--- Task ---
Line count for the string "notePresence" in the records below: report that figure and nothing else.

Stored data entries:

theorem hyp_activationAdvances_5 :
    let mb : Bytes := manifestBytes
    let x : Sel := .a
    let i : Nat := 0
    let e : DirEntry := ⟨false, 0, .writing, 1, [], [], 0, 0, 0, 0, [], 0, []⟩
    let rbs : List Bytes := [zeros 4096]
    let s : State := { (run.modNvm fun v => { v with manifest0 := vmod v.manifest0 0 fun _ => some manifestBytes }).modWin 0 0 fun x => { x with phase := .following } with resA := { Reservoir.reset with present := true, refreshing := some 0, dir := [⟨false, 0, .writing, 1, [], [], 0, 0, 0, 0, [], 0, []⟩] } }
    let n : Fin 8 := 0
    let w : Fin 8 := 0
    (s.win n w).phase = .following ∧
      s.activeManifest n = some mb ∧
      x = (s.lane n).verify.resPref ∧
      s.resWritable x = true ∧
      s.laneEntryAt x n = some i ∧
      (s.res x).refreshing = some i ∧
      (s.res x).dir[i]? = some e ∧
      readBackProves mb rbs = true := by
  dsimp only
  exact ⟨(by decide +kernel), (by decide +kernel), (by decide +kernel), (by decide +kernel), (by decide +kernel),
    (by decide +kernel), (by decide +kernel), read_back⟩

theorem hyp_activationAdvances_6 :
    let mb : Bytes := manifestBytes
    let s : State :=
      (run.modNvm fun v => { v with manifest0 := vmod v.manifest0 0 fun _ => some manifestBytes }).modWin 0 0 fun x => { x with phase := .following }
    let n : Fin 8 := 0
    let w : Fin 8 := 0
    (s.win n w).phase = .following ∧
      s.activeManifest n = some mb ∧
      (s.res (s.lane n).verify.resPref).present = false := by
  decide +kernel

theorem hyp_activationAdvances_7 :
    let x : Sel := .a
    let i : Nat := 0
    let e : DirEntry := entry0
    let s : State := { due with resA := { due.resA with refreshing := none } }
    s.mode = .firmware ∧
      (s.res x).refreshing = none ∧
      (s.res (otherSel x)).refreshing = none ∧
      nextRefresh s = some (x, i, e) := by
  decide +kernel

theorem hyp_activationAdvances_9 :
    let x : Sel := .a
    let i : Nat := 0
    let e : DirEntry := entry0
    let f : DirEntry → DirEntry := laneContent manifestBytes
    let rbs : List Bytes := [zeros 4096]
    let s : State := due
    let n : Fin 8 := 0
    s.mode = .firmware ∧
      (s.res x).refreshing = some i ∧
      s.resWritable x = true ∧
      activationEntry s x i = false ∧
      (s.res x).dir[i]? = some e ∧
      entrySource s e = some f ∧
      e.isSet = false ∧
      e.index = n.val ∧
      readBackProves (f e).manifest rbs = true := by
  dsimp only
  exact ⟨(by decide +kernel), (by decide +kernel), (by decide +kernel), (by decide +kernel), (by decide +kernel), rfl,
    (by decide +kernel), (by decide +kernel), read_back⟩

theorem hyp_updateCommandsAnswer_2 :
    let n : Fin 8 := 0
    let w : Fin 8 := 0
    let r : Req := ask ([0x10, 0, 0, 0] ++ zeros 4 ++ leBytes 4 1 ++ [0x52, 0xD0, 0x16, 0xA0] ++ [1])
    let s : State := target { xfer 0x10 .receiving manifestBytes [] with imageLen := 4096, chunkSize := 4096 } run
    let ch : Option Bytes := none
    let cmd := (callOf r).cmd
    let code := u8 cmd 0
    Admitted cmdChunk r s ch ∧
      (s.target code).xfer = .receiving ∧
      (crc32c (cmd.drop 16)).toNat = u32 cmd 12 ∧
      chunkBeyond (s.target code) (u32 cmd 4) (cmd.length - 16) = false ∧
      targetKind code = some (.window n w) ∧
      (s.target code).streamed = false := by
  dsimp only
  exact ⟨admitted_of (by decide +kernel), by decide +kernel⟩

theorem hyp_updateCommandsAnswer_3 :
    let k : Fin 4 := 1
    let r : Req := ask ([2, 0, 0, 0] ++ zeros 4 ++ leBytes 4 1 ++ [0x52, 0xD0, 0x16, 0xA0] ++ [1])
    let s : State := target { xfer 2 .receiving (compZeros 2) [] with imageLen := 8, chunkSize := 4096 } run
    let ch : Option Bytes := none
    let cmd := (callOf r).cmd
    let code := u8 cmd 0
    Admitted cmdChunk r s ch ∧
      (s.target code).xfer = .receiving ∧
      (crc32c (cmd.drop 16)).toNat = u32 cmd 12 ∧
      chunkBeyond (s.target code) (u32 cmd 4) (cmd.length - 16) = false ∧
      targetKind code = some (.component k) ∧
      u32 cmd 4 = (s.target code).chunks.length := by
  dsimp only
  exact ⟨admitted_of (by decide +kernel), by decide +kernel⟩

theorem hyp_updateCommandsAnswer_4 :
    let r : Req := ask [0x10, 0, 0, 0]
    let s : State := target { xfer 0x10 .receiving manifestBytes [] with captured := true } run
    let ch : Option Bytes := none
    let cmd := (callOf r).cmd
    let code := u8 cmd 0
    Admitted cmdEnd r s ch ∧
      (s.target code).xfer = .receiving ∧
      ((s.target code).captured = true ∨ chunksWhole (s.target code) = true) := by
  dsimp only
  exact ⟨admitted_of (by decide +kernel), by decide +kernel⟩

theorem hyp_updateCommandsAnswer_5 :
    let r : Req := ask [0x10, 0, 0, 0]
    let s : State := target (xfer 0x10 .receiving manifestBytes []) run
    let ch : Option Bytes := none
    Admitted cmdAbort r s ch := by
  dsimp only
  exact admitted_of (by decide +kernel)

theorem hyp_updateCommandsAnswer_6 :
    let n : Fin 8 := 0
    let w : Fin 8 := 0
    let r : Req := askHp [0, 0, 0, 0]
    let s : State := landed0
    let ch : Option Bytes := none
    let cmd := (callOf r).cmd
    Admitted cmdActivateHost r s ch ∧
      laneWindow cmd = some (n, w) ∧
      u8 cmd 2 = 0 ∧
      activationStep1 (acceptOp (callOf r) 0x0305 (begun cmdActivateHost r ch s)).2 n w false false = none := by
  dsimp only
  exact ⟨admitted_of (by decide +kernel), by decide +kernel⟩

theorem hyp_updateCommandsAnswer_7 :
    let r : Req := ask [1, 0, 0, 0]
    let s : State := parts
    let ch : Option Bytes := none
    let cmd := (callOf r).cmd
    let code := u8 cmd 0
    Admitted cmdActivateComponent r s ch ∧
      code = 1 ∧
      componentStep1 (begun cmdActivateComponent r ch s) 0 (s.writeCopy 0) = none := by
  dsimp only
  exact ⟨admitted_of (by decide +kernel), by decide +kernel⟩

theorem hyp_updateCommandsAnswer_8 :
    let n : Fin 8 := 0
    let w : Fin 8 := 0
    let r : Req := askHp [0, 0, 0, 0]
    let s : State := { host0 run with staging := [⟨0, 0, 0, zeros 4096, true⟩] }
    let ch : Option Bytes := none
    let cmd := (callOf r).cmd
    Admitted cmdDiscard r s ch ∧
      laneWindow cmd = some (n, w) := by
  dsimp only
  exact ⟨admitted_of (by decide +kernel), by decide +kernel⟩

theorem hyp_updateCommandsAnswer_9 :
    let n : Fin 8 := 0
    let r : Req := ask [0, 0, 0, 0]
    let s : State := served0 (lane0 (fun l => { l with manifest := some manifest0 }) run)
    let ch : Option Bytes := none
    let cmd := (callOf r).cmd
    let code := u8 cmd 0
    Admitted cmdRepairLane r s ch ∧
      code = n.val ∧
      s.reservoirServes n = true := by
  dsimp only
  exact ⟨admitted_of (by decide +kernel), by decide +kernel⟩

theorem hyp_slotsAttest_0 :
    let c : SlotCfg := cfg0
    let s : State := slotted fun x => { x with present := false }
    let i : Fin 1024 := 0
    let pin : Bool := false
    let x := s.slot i
    s.slotCfg i = some c ∧
      s.controls c = true ∧
      (notePresence c pin s).presenceIn c = true ∧
      x.present = false := by
  decide +kernel

theorem hyp_slotsAttest_1 :
    let c : SlotCfg := cfg0
    let s : State := slotted fun x => { x with present := false }
    let i : Fin 1024 := 0
    let x := s.slot i
    s.slotCfg i = some c ∧
      s.controls c = true ∧
      (s.buses[(Fin.ofNat 16 c.bus : Fin 16)]).i3c = false ∧
      x.present = false := by
  decide +kernel

theorem hyp_slotsAttest_2 :
    let c : SlotCfg := cfg0
    let s : State := slotted fun x => { x with present := false }
    let i : Fin 1024 := 0
    let pin : Bool := false
    let x := s.slot i
    s.slotCfg i = some c ∧
      s.controls c = true ∧
      (s.buses[(Fin.ofNat 16 c.bus : Fin 16)]).i3c = false ∧
      x.present = false ∧
      (notePresence c pin s).presenceIn c = true := by
  decide +kernel

theorem hyp_slotsAttest_3 :
    let s : State := slotted fun x => { x with token := [1] }
    let i : Fin 1024 := 0
    let x := s.slot i
    x.present = true := by
  decide +kernel

theorem hyp_slotsAttest_4 :
    let c : SlotCfg := cfg0
    let s : State := slotted fun x => { x with phase := .discovery }
    let i : Fin 1024 := 0
    let x := s.slot i
    s.slotCfg i = some c ∧
      s.controls c = true ∧
      x.present = true ∧
      x.phase = .discovery := by
  decide +kernel

theorem hyp_slotsAttest_5 :
    let c : SlotCfg := cfg0
    let v : Byte := 0x13
    let s : State := slotted fun x => { x with phase := .negotiate }
    let i : Fin 1024 := 0
    let x := s.slot i
    s.slotCfg i = some c ∧
      s.controls c = true ∧
      x.present = true ∧
      x.phase = .negotiate ∧
      (v = 0x12 ∨ v = 0x13) := by
  decide +kernel

theorem hyp_slotsAttest_6 :
    let c : SlotCfg := cfg0
    let s : State := slotted fun x => { x with phase := .measurements }
    let i : Fin 1024 := 0
    let x := s.slot i
    s.slotCfg i = some c ∧
      s.controls c = true ∧
      x.present = true ∧
      x.phase = .measurements := by
  decide +kernel

theorem hyp_slotsAttest_7 :
    let s : State := slotted fun x => { x with phase := .digests }
    let i : Fin 1024 := 0
    let x := s.slot i
    x.phase ≠ .idle ∧
      x.phase ≠ .judging ∧
      s.mode = .firmware ∧
      x.failures = 0 := by
  decide +kernel

theorem hyp_slotsAttest_8 :
    let s : State := slotted fun x => { x with phase := .digests, failures := 2, state := .admitted, token := [1] }
    let i : Fin 1024 := 0
    let x := s.slot i
    x.phase ≠ .idle ∧
      x.phase ≠ .judging ∧
      s.mode = .firmware ∧
      x.failures = 2 ∧
      x.state = .admitted := by
  decide +kernel

theorem hyp_slotsAttest_9 :
    let p : AdmPolicy := adm0
    let c : SlotCfg := cfg0
    let chain : List ChainCert := []
    let s : State := judging .admitted
    let i : Fin 1024 := 0
    let x := s.slot i
    let judged := fun (ders : Bytes) => (x.chainBytes.drop (x.chainBytes.length - ders.length) == ders) = true
    s.adm = some p ∧
      s.slotCfg i = some c ∧
      x.phase = .judging ∧
      s.mode = .firmware ∧
      x.state = .admitted ∧
      judged (chain.flatMap (·.der)) ∧
      chainFormOk chain = false := by
  decide +kernel

theorem hyp_slotsAttest_10 :
    let p : AdmPolicy := adm0
    let c : SlotCfg := cfg0
    let chain : List ChainCert := [cert0]
    let k : Nat := 0
    let a : AllowCfg := allow0 0
    let s : State := judging .unknown
    let i : Fin 1024 := 0
    let x := s.slot i
    let judged := fun (ders : Bytes) => (x.chainBytes.drop (x.chainBytes.length - ders.length) == ders) = true
    s.adm = some p ∧
      s.slotCfg i = some c ∧
      x.phase = .judging ∧
      s.mode = .firmware ∧
      x.state = .unknown ∧
      judged (chain.flatMap (·.der)) ∧
      chainFormOk chain = true ∧
      x.componentId = [] ∧
      x.lease = none ∧
      p.roots.contains (sha384 (((chain.head?).map (·.der)).getD [])) = true ∧
      matchedEntry p c (readMeas 256 x.blocks) = some (k, a) ∧
      a.quota = 0 ∧
      rootAdmitted p (some (k, a)) (sha384 (((chain.head?).map (·.der)).getD [])) = true := by
  decide +kernel

theorem hyp_slotsAttest_11 :
    let c : SlotCfg := cfg0
    let s : State := slotted fun x => { x with state := .admitted, failures := 1 }
    let i : Fin 1024 := 0
    let x := s.slot i
    s.slotCfg i = some c ∧
      x.present = true ∧
      s.mode = .firmware ∧
      x.state = .admitted ∧
      x.phase = .idle ∧
      0 < x.failures ∧
      x.retryAt ≤ s.time := by
  decide +kernel

theorem hyp_slotsAttest_12 :
    let p : AdmPolicy := adm0
    let c : SlotCfg := cfg0
    let s : State := slotted fun x => { x with nextAttest := 0 }
    let i : Fin 1024 := 0
    let x := s.slot i
    s.adm = some p ∧
      s.slotCfg i = some c ∧
      x.present = true ∧
      s.mode = .firmware ∧
      x.phase = .idle ∧
      x.nextAttest ≤ s.time := by
  decide +kernel

theorem hyp_slotsAttest_13 :
    let c : SlotCfg := cfg0
    let s : State := slotted fun x => { x with phase := .measurements }
    let i : Fin 1024 := 0
    let x := s.slot i
    s.slotCfg i = some c ∧
      x.present = true ∧
      s.mode = .firmware ∧
      x.phase ≠ .discovery := by
  decide +kernel

theorem hyp_enginesWork_0 :
    let i : Fin 32 := 13
    let j : Job := job0 (.digest ctx0 [1]) 0
    let s : State := run.modConf fun c => { c with queue := [job0 (.digest ctx0 [1]) 0] }
    noEngine s false = false ∧
      riffleUsable s i = true ∧
      (s.riffle i).job = none ∧
      (s.riffle i).suspended = [] ∧
      nextJob s (.riffle i) = some j := by
  decide +kernel

theorem hyp_enginesWork_1 :
    let m : Fin 8 := 1
    let j : Job := job0 (.rsa (zeros 256) (zeros 256)) 0
    let s : State := run.modConf fun c => { c with queue := [job0 (.rsa (zeros 256) (zeros 256)) 0] }
    noEngine s true = false ∧
      mandrelUsable s m = true ∧
      (s.mandrel m).job = none ∧
      (s.mandrel m).wiping = false ∧
      nextJob s (.mandrel m) = some j ∧
      operandLength j.work = none := by
  decide +kernel

theorem hyp_enginesWork_2 :
    let i : Fin 32 := 8
    let j : Job := job0 (.digest ctx0 [1]) 0
    let ctx : Ctx := ctx0
    let data : Bytes := [1]
    let p : Port := .mb 0
    let s : State := riffle8 (job0 (.digest ctx0 [1]) 0)
    (s.riffle i).job = some j ∧
      j.work = .digest ctx data ∧
      j.port = some p ∧
      lengthResult ctx data.length data.length true = none := by
  decide +kernel

theorem hyp_enginesWork_3 :
    let i : Fin 32 := 8
    let j : Job := job0 (.digest ctx0 [1]) 0
    let ctx : Ctx := ctx0
    let data : Bytes := [1]
    let p : Port := .mb 0
    let k : Nat := 0
    let res : Res := .lengthShort
    let s : State := riffle8 (job0 (.digest ctx0 [1]) 0)
    (s.riffle i).job = some j ∧
      j.work = .digest ctx data ∧
      j.port = some p ∧
      lengthResult ctx data.length k true = some res := by
  decide +kernel

theorem hyp_enginesWork_4 :
    let j : Job := job0 (.rsa (zeros 256) (zeros 256)) 0
    let p : Port := .mb 0
    let s : State := mandrel0 fun x => { x with job := some (job0 (.rsa (zeros 256) (zeros 256)) 0) }
    let m : Fin 8 := 0
    (s.mandrel m).job = some j ∧
      (s.mandrel m).wiping = false ∧
      j.port = some p := by
  decide +kernel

--- Written answer ---
2